The CBOE's 'VIX' volatility index--the so-called 'fear gauge'--which saw intraday volatility of 36% on Thursday, remained jittery Friday, up 1% at 26.7.
After more than six months of nearly uninterrupted gains, volatility appears to be back in force on the markets and could become the norm through year-end.
This renewed nervousness highlights, above all, investors' lack of confidence in the continuation of the Fed's rate-cutting cycle, which had previously seemed all but certain.
Yesterday's U.S. jobs report, which far exceeded expectations, led investors to reconsider the likelihood of another rate cut next month.
The European morning was animated by the first results of S&P Global's monthly PMI surveys of private sector purchasing managers.
The flash HCOB composite PMI for overall activity in the eurozone came in at 52.4 in November, down slightly from October's 52.5, still indicating solid growth in private sector activity.
In France, the HCOB flash composite PMI for overall activity rebounded from 47.7 in October to 49.9 this month, its highest level since August 2024, signaling near-stagnation in private sector activity in November.
France's synthetic business climate indicator, calculated by Insee from business leaders' responses, rose by one point to 98 in November, approaching its long-term average of 100.
With renewed uncertainty surrounding Fed policy, which is likely to keep investors on edge, it seems unlikely that equity markets will return to the calm seen since the start of the year.
With earnings season over and U.S. economic indicators returning after a six-week government shutdown, investors are turning their attention to the American economy and the Federal Reserve, watching closely for any sign of economic conditions or potential monetary policy shifts.
This promises continued turbulence for equities, and investors accustomed to snapping up bargains after recent market dips--following the "buy the dips" adage--may find themselves disappointed this time.
In the bond market, the 10-year French OAT yield fell 2 basis points to 3.466%, while the equivalent German Bund dropped 3 points to 2.689%, widening the spread to 77 basis points.
In London, Brent crude slipped 1.65% to $62.20, with WTI falling by a similar margin to $58.
The euro edged down another 0.2% against the greenback, to $1.1500. The yen rebounded 0.8% to 180.00 (+0.6% against the dollar to 156.6 after hitting a low of 157.5 the previous day).
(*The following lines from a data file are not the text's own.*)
-- ==== Sys2Proof/Certificates/Slice0/Obligations.lean ====
section
/-! DEFINITION. The statements for the provers. Each docstring names the rule of spec/ it formalises. -/

open Sys2Proof Sys2Proof.Machine

/-! ## The machine as a whole -/

/-- A step takes the command at the front of the queue and runs it with the queue's rest. -/
def Obligations.StepRunsFrontCommand : Prop :=
  ∀ (c : Instr) (rest : List Instr) (s : State), s.pending = c :: rest → step s = exec c { s with pending := rest }

/-- Every request's frame, its request code, its parameter word count and its parameters, reads back as that request, and
every frame a port receives is the frame of the command it reads as (R183, R192). -/
def Obligations.RequestFramesReadBack : Prop :=
  (∀ (i : Instr) (p : Port) (code : Word) (ws : List Word),
      i.wf = true → encodeFrame i = some (p, code, ws) → decodeFrame p code ws = i) ∧
    (∀ (p : Port) (code : Word) (ws : List Word), encodeFrame (decodeFrame p code ws) = some (p, code, ws)) ∧
    (∀ (i : Instr) (p : Port) (f : List Word), i.wf = true → sendFrame i = some (p, f) → receiveFrame p f = some i) ∧
    (∀ (i : Instr) (p : Port) (f : List Word), receiveFrame p f = some i → sendFrame i = some (p, f)) ∧
    ∀ (i : Instr) (p : Port) (f : List Word), sendFrame i = some (p, f) →
      ∃ code ws, encodeFrame i = some (p, code, ws) ∧ f = [code, word ws.length] ++ ws

/-- Every request is answered by one reply on its own port, a frame of the status code, the result word count and the
results, and an event forms no reply (R182, R183, R192). -/
def Obligations.EveryRequestIsAnsweredOnItsPort : Prop :=
  ∀ (i : Instr) (s : State), s.resetAsserted = false → i.wf = true →
    (∀ (p : Port) (code : Word) (ws : List Word), encodeFrame i = some (p, code, ws) →
      ∃ (t : State) (r : Reply), exec i s = .next t ∧ t.replies = s.replies.set p (some r) ∧ t.pending = s.pending ∧
        t.replyFrame p = some ([codeIn statusList r.status, word r.results.length] ++ r.results)) ∧
    (encodeFrame i = none → i ≠ .powerOnResetAsserted → i ≠ .powerOnResetNegated →
      ∃ t : State, exec i s = .next t ∧ t.replies = s.replies ∧ t.pending = s.pending)

/-- A request code not served on its port is answered UNKNOWN, status code 9; a frame whose parameter count does not fit
its request is answered BAD_VALUE, status code 2; neither carries results or changes anything else (R183, R191, R192). -/
def Obligations.FramesThatDoNotFitAreRefused : Prop :=
  (∀ (p : Port) (code : Word) (ws : List Word) (s : State), s.resetAsserted = false → served p code = false →
      exec (.unknownRequest p code ws) s = .next (s.setReply p { status := .unknown, results := [] }) ∧
        (s.setReply p { status := .unknown, results := [] }).replyFrame p = some [9, 0]) ∧
    ∀ (i : Instr) (p : Port) (code : Word) (ws : List Word) (s : State), s.resetAsserted = false →
      encodeFrame i = some (p, code, ws) → i.fits = false →
      exec i s = .next (s.setReply p { status := .badValue, results := [] }) ∧
        (s.setReply p { status := .badValue, results := [] }).replyFrame p = some [2, 0]

/-- While the power-on reset input is asserted, no request is received and no event occurs (R190). -/
def Obligations.NothingHappensUnderReset : Prop :=
  ∀ (i : Instr) (s : State), s.resetAsserted = true → i ≠ .powerOnResetAsserted → i ≠ .powerOnResetNegated →
    exec i s = .next s ∧ ∀ p, s.attention p = false

/-- Asserting the power-on reset input, and negating it after, leave every block at its power-on values and no reply to
deliver (R190). Of the power-on values, the tick count 0 of both decoders (log entry 3), the next band 0 and the parts of
the empty render context (log entry 30) are the model's; and the commands that wait and the count of free values are the
model's own, and that they stay is its choice (log entries 2 and 23). -/
def Obligations.PowerOnResetRestoresEveryBlock : Prop :=
  (∀ s : State, exec .powerOnResetAsserted s =
      .next { State.reset with resetAsserted := true, freeCount := s.freeCount, pending := s.pending }) ∧
    ∀ s : State, s.resetAsserted = true → exec .powerOnResetNegated s =
      .next { State.reset with freeCount := s.freeCount, pending := s.pending }

/-- The power-on values the manual gives (R22, R28, R43 to R45, R88, R89, R92, R97, R102, R110, R118, R123, R145, R150, R157,
R165, R181, R186, R187), and the conditions on every state, hold right after reset. No reply stands on a port; that the
reset input is negated (log entry 23), that the next band is 0, and how the empty render context is written (log entry 30)
is the model's. -/
def Obligations.PowerOnState : Prop :=
  ((∀ h, State.reset.page h = none) ∧ State.reset.openOrder = [] ∧ State.reset.indexQueue = [] ∧
      State.reset.indexer = none ∧ State.reset.resendView = [] ∧ State.reset.freeCells = 32768 ∧
      State.reset.link = { length := 16, poly := 0x1021 }) ∧
    (∀ i : Fin 8, (State.reset.screens[i]).inUse = 0 ∧ (State.reset.screens[i]).content.floorF = 0 ∧
      (State.reset.screens[i]).content.ceilG = 4095 ∧ (State.reset.screens[i]).content.side = 8 ∧
      (State.reset.screens[i]).content.tile = List.replicate 64 2047 ∧
      (∀ k : Fin 17, (State.reset.screens[i]).content.knots[k] = min (256 * k.val) 4095) ∧
      (State.reset.screens[i]).content.yoff = 0 ∧ (State.reset.screens[i]).content.xoff = 0 ∧
      (State.reset.screens[i]).content.xshift = 0) ∧
    (∀ e : Fin 16, State.reset.editions[e] =
      { deadline := none, sets := ⟨0, 1, 2, 3⟩, remakeLimit := 3, resendWait := 0, passed := false }) ∧
    (State.reset.clock = 0 ∧ (∀ i, State.reset.plate i = none) ∧ State.reset.arrival = 0 ∧ State.reset.serialNext = 1) ∧
    (∀ l, (State.reset.channel l).exposure = none ∧ (State.reset.channel l).held = false ∧
      (State.reset.channel l).underrun = false ∧ (State.reset.channel l).stall = none ∧
      (∀ k : Fin 4, (State.reset.channel l).ring[k] = Slot.free) ∧ (State.reset.decoder l).strip = none ∧
      (State.reset.decoder l).seen = none ∧ (State.reset.decoder l).filterCount = 0 ∧ State.reset.queue l = [] ∧
      (State.reset.lineSettings l).overhead = 0 ∧ (State.reset.lineSettings l).rowTime = 1000 ∧
      (State.reset.lineSettings l).stallLimit = 50 ∧ (State.reset.lineSettings l).verification = false ∧
      (State.reset.lineSettings l).verifyWindow = 0 ∧ (State.reset.lineSettings l).mark.tick = 10 ∧
      (State.reset.lineSettings l).mark.filter = true ∧ (State.reset.lineSettings l).mark.inverted = false ∧
      (State.reset.lineSettings l).mark.start = ⟨0, 0⟩ ∧ (State.reset.lineSettings l).mark.zero = ⟨0, 0⟩ ∧
      (State.reset.lineSettings l).mark.one = ⟨0, 0⟩ ∧
      (State.reset.decoder l).inForce = (State.reset.lineSettings l).mark ∧
      (State.reset.channel l).rowsDelivered = 0 ∧ (State.reset.channel l).nextBand = 0 ∧
      (State.reset.channel l).context.segment = none ∧ (State.reset.channel l).context.rowsLeft = 0 ∧
      (State.reset.channel l).context.carry = [] ∧ (State.reset.channel l).context.rowCount = 0 ∧
      (State.reset.channel l).context.patchCursors = []) ∧
    ((∀ p, State.reset.replyFrame p = none) ∧ State.reset.resetAsserted = false) ∧
    (State.reset.engine = none ∧ State.reset.lastChosen = .b ∧ State.reset.mode = .leastFilled ∧
      State.reset.renderUnit = 100 ∧ (∀ i : Fin 16, State.reset.exposureTable[i] = 128)) ∧
    (State.reset.incidents = [] ∧ State.reset.lost = 0 ∧ ∀ p, State.reset.attention p = false) ∧
    State.reset.incidentsFit ∧ State.reset.cellsConserved ∧ State.reset.accounted ∧ State.reset.retained ∧
    State.reset.singleCurrent ∧ State.reset.queuesOfPages ∧ State.reset.serialsDistinct ∧ State.reset.setsCounted ∧
    State.reset.channelsHold

/-! ## What every step keeps -/

/-- The incident list never holds more than 255 records, nor two unresolved SEGMENT BAD records for one page and segment
number; the lost count holds at 65,535 (R168). -/
def Obligations.EveryStepKeepsTheIncidentBounds : Prop :=
  ∀ s t : State, s.incidentsFit → step s = .next t → t.incidentsFit

/-- Free cells plus cells held by retained segments always equal 32,768 (R25). -/
def Obligations.EveryStepConservesCells : Prop :=
  ∀ s t : State, s.cellsConserved → step s = .next t → t.cellsConserved

/-- The accounting law of every live record is kept by every step (R99). -/
def Obligations.EveryStepKeepsTheAccountingLaw : Prop :=
  ∀ s t : State, s.accounted → step s = .next t → t.accounted

/-- An entry's retention count stays the number of live records that name it, no record names a FREE entry, and a
SUPERSEDED entry stays named by a record (R16, R18). -/
def Obligations.EveryStepKeepsRetention : Prop :=
  ∀ s t : State, s.retained → step s = .next t → t.retained

/-- At most one live entry of a label is in a state other than SUPERSEDED (spec/01, from R5 and R12). The page queues are
taken to agree with the page states, which every step keeps too: so the page being indexed is not a SUPERSEDED one. -/
def Obligations.EveryStepKeepsOneCurrentEntry : Prop :=
  ∀ s t : State, s.singleCurrent → s.queuesOfPages → step s = .next t → t.singleCurrent

/-- The opening order, the index queue and the indexer stay in agreement with the page states (R36, R44). -/
def Obligations.EveryStepKeepsThePageQueues : Prop :=
  ∀ s t : State, s.queuesOfPages → step s = .next t → t.queuesOfPages

/-- No two live copies carry the same serial, serial 0 is never issued, and a verify queue never holds more than 16
entries (R110, R157). -/
def Obligations.EveryStepKeepsSerialsDistinct : Prop :=
  ∀ s t : State, s.serialsDistinct → step s = .next t → t.serialsDistinct

/-- A screen set's in-use count stays the number of channels that hold it in use (R83, R86, R87). -/
def Obligations.EveryStepKeepsTheInUseCounts : Prop :=
  ∀ s t : State, s.setsCounted → step s = .next t → t.setsCounted

/-- The channels and the records on them stay in agreement (R98, R109, R118). -/
def Obligations.EveryStepKeepsChannelsAndRecords : Prop :=
  ∀ s t : State, s.channelsHold → step s = .next t → t.channelsHold
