-- ==== Sys2Proof/Laws/Blocks.lean ====
section
/-! SUPPORT. What the shared operations of each block find and what they can change, said once each: a lemma named
_frame says that nothing but the fields it lists changes. -/

namespace Sys2Proof.Machine

open Sys2Proof

/-! ## Finding entries -/

/-- The current entry of a label is the one the catalogue finds (spec/01). -/
theorem State.currentEntry_of_isCurrent {s : State} {l : Label} {h : Fin 64} (hc : s.isCurrent l h) :
    s.currentEntry l = some h := by
  obtain ⟨⟨p, e1, e2, e3⟩, hu⟩ := hc
  cases hq : s.currentEntry l with
  | none =>
    unfold State.currentEntry at hq
    rw [List.find?_eq_none] at hq
    have := hq h (by simp [handles])
    simp [e1, e2, e3] at this
  | some k =>
    unfold State.currentEntry at hq
    have := List.find?_some hq
    cases e : s.page k with
    | none => simp [e] at this
    | some q => simp [e] at this; rw [hu k q e this.1 this.2]

theorem State.currentEntry_of_noCurrent {s : State} {l : Label} (hc : s.noCurrent l) : s.currentEntry l = none := by
  unfold State.currentEntry
  rw [List.find?_eq_none]
  intro k _
  cases e : s.page k with
  | none => simp
  | some p =>
    simp only [Bool.and_eq_true, beq_iff_eq, bne_iff_ne, not_and, not_not]
    exact hc k p e

theorem State.freeHandle_of_lowestFree {s : State} {h : Fin 64} (hf : s.lowestFree h) : s.freeHandle = some h := by
  unfold State.freeHandle handles
  rw [List.find?_eq_some_iff_getElem]
  refine ⟨by simp [hf.1], h.val, by simp, by simp, ?_⟩
  intro j hj
  have := hf.2 ⟨j, by omega⟩ (by simpa [Fin.lt_def] using hj)
  cases e : s.page ⟨j, by omega⟩ <;> simp_all

/-! ## Opening and supersede (R5, R6, R12 to R14) -/

theorem State.orderIncident_frame (s : State) (k : IncidentKind) (h : Fin 64) (r : Plate) (i : Fin 128) :
    s.orderIncident k h r i =
      { s with
        incidents := (s.orderIncident k h r i).incidents, lost := (s.orderIncident k h r i).lost } := by
  exact State.raise_frame _ _

theorem State.attachOne_frame (h : Fin 64) (l : Label) (s : State) (i : Fin 128) :
    State.attachOne h l s i =
      { s with
        plates := (State.attachOne h l s i).plates, pages := (State.attachOne h l s i).pages
        freeCells := (State.attachOne h l s i).freeCells, openOrder := (State.attachOne h l s i).openOrder
        indexQueue := (State.attachOne h l s i).indexQueue, indexer := (State.attachOne h l s i).indexer
        incidents := (State.attachOne h l s i).incidents, lost := (State.attachOne h l s i).lost } := by
  unfold State.attachOne
  split
  · split
    · split
      · rw [State.retain_frame]; rfl
      · rw [State.freePlate_frame, State.orderIncident_frame]
    · rfl
  · rfl

/-- What attaching the waiting records of a label can change (R6). -/
theorem State.attachAll_frame (h : Fin 64) (l : Label) (ids : List (Fin 128)) (s : State) :
    ids.foldl (State.attachOne h l) s =
      { s with
        plates := (ids.foldl (State.attachOne h l) s).plates, pages := (ids.foldl (State.attachOne h l) s).pages
        freeCells := (ids.foldl (State.attachOne h l) s).freeCells
        openOrder := (ids.foldl (State.attachOne h l) s).openOrder
        indexQueue := (ids.foldl (State.attachOne h l) s).indexQueue
        indexer := (ids.foldl (State.attachOne h l) s).indexer
        incidents := (ids.foldl (State.attachOne h l) s).incidents
        lost := (ids.foldl (State.attachOne h l) s).lost } := by
  induction ids generalizing s with
  | nil => rfl
  | cons i is ih => rw [List.foldl_cons, ih, State.attachOne_frame]

theorem State.replaceBy_frame (s : State) (new : Fin 64) (i : Fin 128) (r : Plate) :
    s.replaceBy new i r =
      { s with
        plates := (s.replaceBy new i r).plates, pages := (s.replaceBy new i r).pages
        arrival := (s.replaceBy new i r).arrival, incidents := (s.replaceBy new i r).incidents
        lost := (s.replaceBy new i r).lost } := by
  unfold State.replaceBy
  split
  · rfl
  · split
    · split
      · rw [State.retain_frame]; rfl
      · rw [State.orderIncident_frame]
    · rw [State.orderIncident_frame]

theorem State.replaceOne_frame (old new : Fin 64) (s : State) (i : Fin 128) :
    State.replaceOne old new s i =
      { s with
        plates := (State.replaceOne old new s i).plates, pages := (State.replaceOne old new s i).pages
        arrival := (State.replaceOne old new s i).arrival, incidents := (State.replaceOne old new s i).incidents
        lost := (State.replaceOne old new s i).lost } := by
  unfold State.replaceOne
  split
  · split
    · rw [State.replaceBy_frame]; rfl
    · rfl
  · rfl

theorem State.replaceAll_frame (old new : Fin 64) (ids : List (Fin 128)) (s : State) :
    ids.foldl (State.replaceOne old new) s =
      { s with
        plates := (ids.foldl (State.replaceOne old new) s).plates
        pages := (ids.foldl (State.replaceOne old new) s).pages
        arrival := (ids.foldl (State.replaceOne old new) s).arrival
        incidents := (ids.foldl (State.replaceOne old new) s).incidents
        lost := (ids.foldl (State.replaceOne old new) s).lost } := by
  induction ids generalizing s with
  | nil => rfl
  | cons i is ih => rw [List.foldl_cons, ih, State.replaceOne_frame]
The yuan also rose, gaining 0.45%.
In French corporate news, Veolia announced an agreement with Enviri to acquire Clean Earth, calling it "its largest and most transformative acquisition since merging with Suez, both for accelerating growth in the United States and in the American hazardous waste sector."
After a week-long suspension, Ubisoft returned to the Paris market at 10 a.m. following the release of its half-year results. The group posted a net adjusted group share loss of −EUR37 million in the first half of its 2025-26 fiscal year, compared to a −EUR208.1 million loss a year earlier. Non-IFRS diluted earnings per share came in at −EUR0.28, versus −EUR1.64 last year. The stock was up nearly 11% by late morning.
Canal+ announced last night that it has secured the renewal of 100% of its exclusive rights to the UEFA Champions League--the most prestigious European football competition--which it will continue to broadcast in France until 2031, to the "great relief" of analysts covering the stock.